== PROVIDED DATA ==

/-- A registration at work, or a miss watch armed, is in a job with no tail queued. -/
theorem Disciplined.registering {b} {s : State} (h : Disciplined b s) (hr : s.mru.reg ≠ .idle ∨ s.mru.watch = true) :
    NoTail s ∧ InJob s := by
  constructor
  · intro e he; rw [Bool.eq_false_iff]; intro ht
    have := h.1.tail e he ht
    rcases hr with hr | hr
    · exact hr this.2.2.1
    · rw [this.2.2.2] at hr; cases hr
  · unfold InJob
    cases hj : s.jbc.job
    · have := h.1.quiet (Or.inl hj); rcases hr with hr | hr
      · exact absurd this.2.2.2.1 hr
      · rw [this.2.2.2.2.1] at hr; cases hr
    · exact Or.inl rfl
    · exact Or.inr rfl
    · have := h.1.quiet (Or.inr hj); rcases hr with hr | hr
      · exact absurd this.2.2.2.1 hr
      · rw [this.2.2.2.2.1] at hr; cases hr

/-- MRU replaced after a creation by a sound one, which is in IDLE where the tail was created. -/
theorem disciplined_createThenMru {b} (now : Bool) {s : State} (h : Disciplined b s) (hn : NoTail s) (ha : InJob s) (q) {m : Mru}
    (hs : m.Sound s.jbc.table) (hf : s.jbc.tailPending = true → m.reg = .idle ∧ m.watch = false) :
    Disciplined b { s.createEntry now q with mru := m } := by
  obtain ⟨h1, h2, _, h4, _, h6⟩ := disciplined_createEntry now h hn ha q
  have ha' : InJob (s.createEntry now q) := by unfold InJob; rw [h2]; exact ha
  apply disciplined_withMru h1 ha' (by rw [h6]; exact hs)
  cases hp : s.jbc.tailPending
  · exact Or.inl (h4 hp)
  · exact Or.inr (hf hp)

theorem Mru.Sound.countTowardsLock {t : JobTable} {m : Mru} (h : m.Sound t) (hl : t.lockCount ≤ 8) :
    (m.countTowardsLock t.lockCount).Sound t := by
  unfold Mru.countTowardsLock
  split
  · rename_i hr
    have hw : m.watch = true := h.watch.2 (Or.inl hr)
    have hlt := h.run.1 hr
    refine { watch := ?_, window := h.window, missRun := h.missRun, run := ⟨?_, ?_⟩ }
    · simp only [hw, true_iff]; split <;> simp
    · simp only; split
      · intro hx; cases hx
      · intro _; omega
    · simp only; omega
  · exact h

theorem Mru.Sound.searchAccepted {t : JobTable} {m : Mru} {tail : Bool}
    (hl : 1 ≤ t.missLimit ∧ 1 ≤ t.lockCount) (ht : tail = true → m.reg = .idle ∧ m.watch = false) (q c) :
    (m.searchAccepted q c tail).Sound t := by
  unfold Mru.searchAccepted Mru.anchor
  cases tail
  · exact { watch := by simp, window := fun _ => rfl, missRun := ⟨fun _ => hl.1, by simp⟩, run := ⟨fun _ => hl.2, by simp⟩ }
  · have := ht rfl
    exact { watch := by simp [this], window := fun _ => rfl, missRun := ⟨fun _ => hl.1, by simp⟩, run := ⟨fun _ => hl.2, by simp⟩ }

theorem Mru.Sound.windowAccepted {t : JobTable} {m : Mru} {tail : Bool} (h : m.Sound t) (hl : 1 ≤ t.missLimit)
    (hr : tail = false → m.reg = .capture ∨ m.reg = .locked) (q c e) : (m.windowAccepted q c e tail).Sound t := by
  unfold Mru.windowAccepted Mru.anchor
  cases tail
  · exact { watch := by simpa using hr rfl, window := fun _ => rfl, missRun := ⟨fun _ => hl, by simp⟩, run := h.run }
  · exact { watch := h.watch, window := h.window, missRun := ⟨fun _ => hl, by simp⟩, run := h.run }

/-- A miss keeps MRU sound: MISS_RUN rises, and at MISS_LIMIT the watch is disarmed (R52). -/
theorem Mru.Sound.missed {t : JobTable} {m : Mru} {tail : Bool} (h : m.Sound t) (hl : t.missLimit ≤ 15)
    (hw : m.watch = true) (q c) (x : Mru)
    (hx : x = if tail then { m.countMiss with reg := .idle, watch := false } else m.countMiss) :
    (x.afterMiss q c tail (m.missRun + 1 == t.missLimit)).Sound t := by
  subst hx
  have hm := h.missRun.1 hw
  have hr := h.watch.1 hw
  have hrun : m.countMiss.run ≤ 8 := by
    unfold Mru.countMiss; simp only; split <;> simp [h.run.2]
  have hmiss : m.countMiss.missRun = m.missRun + 1 := rfl
  unfold Mru.afterMiss
  cases tail
  · simp only [Bool.false_eq_true, if_false]
    split
    · exact { watch := by simp, window := by simp, missRun := ⟨by simp, by simp only [Mru.stepE, hmiss]; omega⟩
              run := ⟨by simp, hrun⟩ }
    · rename_i hne
      have hne : m.missRun + 1 ≠ t.missLimit := by simpa using hne
      refine { watch := by simpa [Mru.stepE, Mru.countMiss] using hr, window := fun _ => rfl
               missRun := ⟨fun _ => by simp only [Mru.stepE, hmiss]; omega, by simp only [Mru.stepE, hmiss]; omega⟩
               run := ⟨fun hc => ?_, hrun⟩ }
      have hc : m.reg = .capture := hc
      have := h.run.1 hc
      simp [Mru.stepE, Mru.countMiss, hc]; omega
  · exact { watch := by simp, window := by simp, missRun := ⟨by simp, by simp only [if_true, hmiss]; omega⟩
            run := ⟨by simp, hrun⟩ }

theorem disciplined_takeMark {b} (now : Bool) {s : State} (h : Disciplined b s) (c) : Disciplined b (s.takeMark now c) := by
  have hs : Disciplined b s.strayMark := disciplined_touchMru h _ rfl rfl rfl rfl rfl
  have hl := h.1.limits
  have e2 : ∀ (u : State) (b e), (u.setEventIf b e).trc = u.trc ∧ (u.setEventIf b e).jbc = u.jbc ∧
      (u.setEventIf b e).mru = u.mru := by
    intro u b e; cases b <;> exact ⟨rfl, rfl, rfl⟩
  have hw : s.mru.reg = .capture ∨ s.mru.reg = .locked → ∀ win, Disciplined b (s.acceptInWindow now win c) := by
    intro hr win
    obtain ⟨hn, ha⟩ := Disciplined.registering h (Or.inl (by rcases hr with hr | hr <;> rw [hr] <;> simp))
    have hc := h.1.registration.countTowardsLock hl.2.2.2
    unfold State.acceptInWindow; simp only
    have h1 := disciplined_setEventIf (disciplined_withMru h ha hc (Or.inl hn))
        (s.mru.reg == .capture && (s.mru.countTowardsLock s.jbc.table.lockCount).reg == .locked) .lockGained
    generalize hu : (({ s with mru := s.mru.countTowardsLock s.jbc.table.lockCount } : State).setEventIf
        (s.mru.reg == .capture && (s.mru.countTowardsLock s.jbc.table.lockCount).reg == .locked) .lockGained) = u at h1
    have e3 : u.trc = s.trc ∧ u.jbc = s.jbc ∧ u.mru = s.mru.countTowardsLock s.jbc.table.lockCount := by
      rw [← hu]; exact e2 _ _ _
    have hn' : NoTail u := by unfold NoTail; rw [e3.1]; exact hn
    have ha' : InJob u := by unfold InJob; rw [e3.2.1]; exact ha
    have hm := fun q => (disciplined_createEntry now h1 hn' ha' q).2.2.1
    refine disciplined_createThenMru now h1 hn' ha' _ ?_ ?_
    · rw [hm, e3.2.1, e3.2.2]
      refine Mru.Sound.windowAccepted (by split; exact hc.idled; exact hc) hl.1 (fun hp => ?_) _ _ _
      have hp : s.jbc.tailPending = false := hp
      rw [hp]
      simp only [Bool.false_eq_true, if_false]
      unfold Mru.countTowardsLock
      split
      · simp only; split <;> simp
      · exact hr
    · intro hp
      rw [hm]
      have hp' : s.jbc.tailPending = true := by rw [← e3.2.1]; exact hp
      rw [hp, hp']
      exact ⟨rfl, rfl⟩
  have hm : s.mru.reg = .capture ∨ s.mru.reg = .locked → Disciplined b (s.markAgainstWindow now c) := by
    intro hr
    unfold State.markAgainstWindow; split
    · exact hs
    · split
      · exact hs
      · exact hw hr _
  unfold State.takeMark; split
  · exact h
  · rename_i hr; split
    · unfold State.acceptInSearch; simp only
      obtain ⟨hn, ha⟩ := Disciplined.registering h (Or.inl (by rw [hr]; simp))
      have hm := (disciplined_createEntry now h hn ha { kind := .seen, mark := c, regErr := some 0, regFlag := .fault }).2.2.1
      refine disciplined_createThenMru now h hn ha _ ?_ ?_
      · rw [hm]
        refine Mru.Sound.searchAccepted ⟨hl.1, hl.2.2.1⟩
          (fun hp => ?_) _ _
        rw [hp]; exact ⟨rfl, rfl⟩
      · intro hp; rw [hm, hp]; exact ⟨rfl, rfl⟩
    · exact hs
  · rename_i hr; exact hm (Or.inl hr)
  · rename_i hr; exact hm (Or.inr hr)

===

WHAT YOU HAVE TO DO:
Would you print exactly the lines from the first line of the entries above through the line that has "s.createEntry now q with", both included, and stop there?

WRITTEN RESPONSE:
/-- A registration at work, or a miss watch armed, is in a job with no tail queued. -/
theorem Disciplined.registering {b} {s : State} (h : Disciplined b s) (hr : s.mru.reg ≠ .idle ∨ s.mru.watch = true) :
    NoTail s ∧ InJob s := by
  constructor
  · intro e he; rw [Bool.eq_false_iff]; intro ht
    have := h.1.tail e he ht
    rcases hr with hr | hr
    · exact hr this.2.2.1
    · rw [this.2.2.2] at hr; cases hr
  · unfold InJob
    cases hj : s.jbc.job
    · have := h.1.quiet (Or.inl hj); rcases hr with hr | hr
      · exact absurd this.2.2.2.1 hr
      · rw [this.2.2.2.2.1] at hr; cases hr
    · exact Or.inl rfl
    · exact Or.inr rfl
    · have := h.1.quiet (Or.inr hj); rcases hr with hr | hr
      · exact absurd this.2.2.2.1 hr
      · rw [this.2.2.2.2.1] at hr; cases hr

/-- MRU replaced after a creation by a sound one, which is in IDLE where the tail was created. -/
theorem disciplined_createThenMru {b} (now : Bool) {s : State} (h : Disciplined b s) (hn : NoTail s) (ha : InJob s) (q) {m : Mru}
    (hs : m.Sound s.jbc.table) (hf : s.jbc.tailPending = true → m.reg = .idle ∧ m.watch = false) :
    Disciplined b { s.createEntry now q with mru := m } := by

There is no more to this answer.